The DRG Conventional Electronic Digital Stethoscope can be used as a standard stethoscope or as an electronic digital stethoscope. The additional stethoscope features allow the user to digitally record, amplify or replay sounds associated with the heart, artery, veins and other internal organs. The sounds can be replayed at different speeds.

Device Description

Conventional Electronic Digital Stethoscope

AI/ML Overview

This document is a marketing clearance letter from the FDA for a conventional electronic digital stethoscope (K991714) and does not contain the specific details about acceptance criteria or a study that proves the device meets such criteria.

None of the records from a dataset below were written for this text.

-- ==== Sys2Proof/Tests/Slice0.lean ====
section
/-! SUPPORT. Tests: each check of WellFormed refuses an ill-formed term; words of the spec's encoding decode; one step
per command against a vector of 95_test_vectors; for each obligation with hypotheses, a state that meets them. -/

namespace Sys2Proof.Tests

set_option Elab.async false

open Sys2Proof.Machine

/-! ## Helpers -/

/-- The default constants and CFG-TINY with a buffer of 24 bytes. -/
def tinyConfig : Config := { defaultConfig with msgBufSize := 24 }

/-- The machine after reset, with that configuration. -/
def tiny : State := { State.reset with cfg := tinyConfig, msg := List.replicate 24 0 }

/-- A state in which a request has been accepted with a sequence number. -/
def accepted (s : State) (seq : Byte) (p : List Byte) : State :=
  { s with phase := .loop, fstate := .process, seq := seq, len := BitVec.ofNat 16 p.length,
           msg := p ++ List.replicate (24 - p.length) 0 }

/-- A state in the loop with the next events. -/
def looping (f : FrameState) (e : List Event) : State := { tiny with phase := .loop, fstate := f, len := 1, env := e }

/-- A state after a watchdog reset with a descriptor. -/
def replaying (d : Descriptor) : State :=
  { tiny with phase := .replay, wdtReset := true, wdtEnable := true, led := false, desc := d,
              ram := Memory.writeBytes [] 0x100 [0xA0, 0xA1, 0xA2, 0xA3] }

/-- Whether a result is a next state with a property. -/
def nextThat (r : Result) (p : State → Bool) : Bool :=
  match r with
  | .next t => p t
  | _ => false

/-- Whether a result is a next state. -/
def answers (r : Result) : Bool := nextThat r fun _ => true

theorem exists_of_answers {r : Result} (h : answers r = true) : ∃ t, r = .next t := by
  cases r with
  | next t => exact ⟨t, rfl⟩
  | fault f => cases h
  | refused f => cases h

theorem uncut_of_nil {s : State} (h : s.env = []) : s.uncut := by
  intro _ _ _ _ e
  rw [h] at e
  cases e

/-- The request of V-P1: Program flash of 01 .. 08. -/
def packet : List Byte := [0x13, 0x00, 0x08, 0, 0, 0, 0, 0, 0, 0, 1, 2, 3, 4, 5, 6, 7, 8]

/-! ## WellFormed refuses -/

theorem test_wf_accepts : Instr.Wf defaultConfig (.programFlash 2 [0xA1, 0xA2]) := by decide
theorem test_wf_program_flash_length : ¬ Instr.Wf defaultConfig (.programFlash 2 [0xA1]) := by decide
theorem test_wf_program_eeprom_length : ¬ Instr.Wf defaultConfig (.programEeprom 0 [0xA1]) := by decide
theorem test_wf_spi_multi_absent :
    ¬ Instr.Wf { defaultConfig with spiMultiPresent := false } (.spiMulti 0x30 0) := by decide
theorem test_wf_unrecognised_is_recognised : ¬ Instr.Wf defaultConfig (.unrecognised 0x01) := by decide
theorem test_wf_request_too_long : ¬ Instr.Wf tinyConfig (.programFlash 15 (List.replicate 15 0)) := by decide
theorem test_wf_reply_too_long : ¬ Instr.Wf tinyConfig (.readFlash 22) := by decide
theorem test_wf_largest_read : Instr.Wf defaultConfig (.readFlash 282) ∧ ¬ Instr.Wf defaultConfig (.readFlash 283) := by
  decide

theorem test_config_wf : defaultConfig.Wf ∧ tinyConfig.Wf := by decide +kernel
theorem test_config_page_size_one : ¬ Config.Wf { tinyConfig with pageSize := 1 } := by decide +kernel
theorem test_config_page_size_power : ¬ Config.Wf { tinyConfig with pageSize := 12, boundary := 12, flashSize := 12 } := by
  decide +kernel
theorem test_config_flash_size : ¬ Config.Wf { tinyConfig with flashSize := 0x44 } := by decide +kernel
theorem test_config_boundary_multiple : ¬ Config.Wf { tinyConfig with boundary := 0x31 } := by decide +kernel
theorem test_config_boundary_zero : ¬ Config.Wf { tinyConfig with boundary := 0 } := by decide +kernel
theorem test_config_boundary_above : ¬ Config.Wf { tinyConfig with boundary := 0x48 } := by decide +kernel
theorem test_config_boundary_width :
    ¬ Config.Wf { tinyConfig with addrWidth := .w16, boundary := 0x10000, flashSize := 0x10000 } := by decide +kernel
theorem test_config_eeprom : ¬ Config.Wf { tinyConfig with eepromSize := 0 } := by decide +kernel
theorem test_config_buffer : ¬ Config.Wf { tinyConfig with msgBufSize := 0x10000 } := by decide +kernel
theorem test_config_opcodes :
    ¬ Config.Wf { tinyConfig with opcodes := { defaultOpcodes with signOn := 0x1D } } := by decide +kernel
theorem test_config_status : ¬ Config.Wf { tinyConfig with statusFailed := 0x00 } := by decide +kernel
theorem test_config_string : ¬ Config.Wf { tinyConfig with signOnString := List.replicate 256 0 } := by decide +kernel
theorem test_config_magic : ¬ Config.Wf { tinyConfig with magic := 0 } := by decide +kernel
theorem test_layout_wf : defaultMailbox.Wf := by decide
theorem test_layout_overlap : ¬ MailboxLayout.Wf { defaultMailbox with destination := 14 } := by decide
theorem test_layout_flag_twice : ¬ MailboxLayout.Wf { defaultMailbox with flgRun := 0 } := by decide
theorem test_layout_flag_out_of_byte : ¬ MailboxLayout.Wf { defaultMailbox with flgErase := 8 } := by decide
theorem test_memory_order : ¬ Memory.wf [(2, 0), (1, 0)] := by decide
theorem test_memory_unlisted : ¬ Memory.wf [(2, 0xFF)] := by decide

/-! ## Words written out from the spec's encoding (30_encoding R78, R81, R84 to R86; 46_self_update R229) -/

theorem test_decode_sign_on : decodeTableWord 8 0x01 = some .signOn := by decide
theorem test_decode_get_parameter : decode defaultConfig (.request [0x03, 0x90]) = .ok (.getParameter 0x90) := by decide
theorem test_decode_enter_progmode : decodeTableWord 8 0x10 = some .enterProgmode := by decide
theorem test_decode_leave_progmode : decodeTableWord 8 0x11 = some .leaveProgmode := by decide
theorem test_decode_set_parameter : decodeTableWord 8 0x02 = some .setParameter := by decide
theorem test_decode_read_signature :
    decode defaultConfig (.request [0x1B, 7, 7, 7, 0x02]) = .ok (.readSignature 2) := by decide
theorem test_decode_read_lock : decodeTableWord 8 0x1A = some .readLock := by decide
theorem test_decode_read_fuse :
    decode defaultConfig (.request [0x18, 0x00, 0x50, 0x08]) = .ok (.readFuse 0x50 0x08) := by decide
theorem test_decode_program_lock :
    decode defaultConfig (.request [0x19, 0, 0, 0, 0xCF]) = .ok (.programLock 0xCF) := by decide
theorem test_decode_chip_erase : decodeTableWord 8 0x12 = some .chipErase := by decide
theorem test_decode_load_address :
    decode defaultConfig (.request [0x06, 0x12, 0x34, 0x56, 0x78]) = .ok (.loadAddress 0x12345678) := by decide
theorem test_decode_set_upload_size :
    decode defaultConfig (.request [0x50, 0x45, 0x23, 0x01]) = .ok (.setUploadSize 0x012345) := by decide
theorem test_decode_program_flash :
    decode defaultConfig (.request packet) = .ok (.programFlash 8 [1, 2, 3, 4, 5, 6, 7, 8]) := by decide
theorem test_decode_program_eeprom :
    decode defaultConfig (.request [0x15, 0x00, 0x03, 0, 0, 0, 0, 0, 0, 0, 0xDE, 0xAD, 0xBE]) =
      .ok (.programEeprom 3 [0xDE, 0xAD, 0xBE]) := by decide
theorem test_decode_read_flash : decode defaultConfig (.request [0x14, 0x01, 0x1A]) = .ok (.readFlash 282) := by decide
theorem test_decode_read_eeprom : decode defaultConfig (.request [0x16, 0x00, 0x04]) = .ok (.readEeprom 4) := by decide
theorem test_decode_spi_multi :
    decode defaultConfig (.request [0x1D, 0, 0, 0, 0x58, 8, 2, 0]) = .ok (.spiMulti 0x58 2) := by decide
theorem test_decode_spi_multi_absent :
    decode { defaultConfig with spiMultiPresent := false } (.request [0x1D]) = .ok (.unrecognised 0x1D) := by decide
theorem test_decode_unrecognised : decodeTableWord 8 0x17 = some (.unrecognised 0x17) := by decide
theorem test_decode_replay : decodeTableWord 32 0x55AA55AA =
    some (.selfUpdateReplay 0 0 0 ⟨false, false, false, false⟩) := by decide
theorem test_decode_bad_magic : decodeTableWord 32 0x55AA55AB = none := by decide
theorem test_decode_short_buffer :
    decode defaultConfig (.request [0x06, 0x12]) = .error (.operandOutsideBuffer 2) := by decide

/-- A descriptor of 46_self_update R229, byte by byte: source 0x100, destination 8, size 10, erase and copy, magic. -/
theorem test_descriptor_of_ram :
    descriptorOfRam defaultMailbox (Memory.read (Memory.writeBytes [] 0x1F0
      [0x00, 0x01, 0x00, 0x00, 0x08, 0x00, 0x00, 0x00, 0x0A, 0x00, 0x00, 0x03, 0xAA, 0x55, 0xAA, 0x55])) =
      ⟨0x100, 8, 10, ⟨true, true, false, false⟩, 0x55AA55AA⟩ := by decide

The letter explicitly states: "We have reviewed your Section 510(k) notification of intent to market the device referenced above and we have determined the device is substantially equivalent (for the indications for use stated in the enclosure) to legally marketed predicate devices marketed in interstate commerce prior to May 28, 1976, the enactment date of the Medical Device Amendments, or to devices that have been reclassified in accordance with the provisions of the Federal Food, Drug, and Cosmetic Act (Act)."

Therefore, the device was cleared based on substantial equivalence to a predicate device, not on meeting specific acceptance criteria proven by a new performance study. Information about acceptance criteria and a detailed study fulfilling those criteria would typically be found in the 510(k) submission itself, which is not provided here.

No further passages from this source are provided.